Emerging market stocks are “taking the brunt of investors’ fears,” writes Nir Kaissar in a Bloomberg article last month, noting a drop in the MSCI Emerging Markets Index on a year-to-date basis against S&P 500 gains.
Bloomberg conducted a survey of 20 investors, traders and strategists regarding what they think are the biggest drivers for EM. The top responses included: Fed rate outlook, trade conflicts, EM central bank outlook, China, oil and commodity prices, and local politics. “Many of those risks,” writes Kaissar, “also threaten the U.S., of course, but investors insist that U.S. companies are shielded by strong fundamentals. If that’s true, then emerging-market companies have as little to fear.” He notes that profits in developing countries “rival those in the U.S.”
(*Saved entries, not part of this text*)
-- ==== Sys2Proof/Machine/State.lean ====
section
/-! DEFINITION. The architectural state of the block (10_state.md), the reasons a step of the model can stop, and
the state after reset (70_reset_and_hazards.md R260). -/

namespace Sys2Proof.Machine

/-- Why the model stops with a fault. No command of an admitted block does (93_implementation_defined.md: "every
command of every admitted configuration completes"); both reasons stand for what the rules say never occurs, and
no state that meets `State.Inv` reaches them. Both are safe. -/
inductive Fault where
  /-- Raised where `MemRead` is asked for an entry outside the table: "A model must not give `MemRead` a value
  outside the range" (R52). Safe: the model stops. -/
  | tableIndexOutOfRange
  /-- Raised by SVM_UPDATE when SECTOR is 6 or 7, which "never occur" (R24, R192). Safe: the model stops. -/
  | sectorNeverOccurs
deriving DecidableEq, Repr

/-- Why the model gives a step no meaning. -/
inductive Refusal where
  /-- Raised by an arm of `exec` that has no meaning yet. Safe. -/
  | notModelled (mnemonic : String)
  /-- Raised by `step` on a state whose configuration R8 does not admit: "refuse (no instance)" (U20). Safe: no
  such block exists. -/
  | configurationNotAdmitted
deriving DecidableEq, Repr

/-- The whole state (R41), with the instance's constant configuration (R8, R34, R35) and the model's own list of
commands the host has issued (log entry 2). -/
structure State where
  /-- The parameters CONFIG shows and the table store is made of; no command writes them. -/
  config : Config
  /-- ANGLE (R22). -/
  angle : BitVec 32
  /-- CHN1 (R28). -/
  chn1 : BitVec 32
  /-- CHN2 (R28). -/
  chn2 : BitVec 32
  /-- CHN3 (R28). -/
  chn3 : BitVec 32
  /-- Whether CHN1..CHN3 hold a value (R29). -/
  chnValid : Bool
  /-- RES (R31). -/
  res : Word
  /-- STATUS (R32): CODE in bits 2:0, bits 7:3 read 0. -/
  status : BitVec 8
  /-- FAULTS (R33): sticky bits 1 to 5, the others read 0. -/
  faults : BitVec 8
  /-- The commands issued and not yet accepted, oldest first (R20, R58; the model's own field). -/
  port : List Command
deriving DecidableEq, Repr

/-- CHN `n` after reset (R29): zero, or no value, whose bits are then a free value. -/
def State.channelAfterReset (c : Config) (n : Nat) : BitVec 32 :=
  match c.outReset with
  | .zero => 0#32
  | .undefined => Config.unwrittenChannel n

/-- The state of a block with configuration `c` right after reset (R260), with no command issued yet. -/
def State.afterReset (c : Config) : State :=
  { config := c
    angle := 0#32
    chn1 := State.channelAfterReset c 1
    chn2 := State.channelAfterReset c 2
    chn3 := State.channelAfterReset c 3
    chnValid := decide (c.outReset = .zero)
    res := 0#64
    status := 0#8
    faults := 0#8
    port := [] }

/-- The state after reset of the example configuration (log entry 1). -/
def State.reset : State := State.afterReset Config.example

end Sys2Proof.Machine
end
Kaissar points out that U.S. companies are showing a higher return on investment than those in emerging markets, “but that’s only because U.S. firms are more levered.” The price of the EM index, he writes, “would have to increase 125 percent to reach a P/E of 33, compared with just a 12 percent gain for the S&P 500.” This, Kaissar concludes, suggests better potential payoffs in EM stocks. “Emerging markets appear to be taking the risks swirling around them more seriously than those in the U.S.,” he concludes, “and that could make all the different for investors.”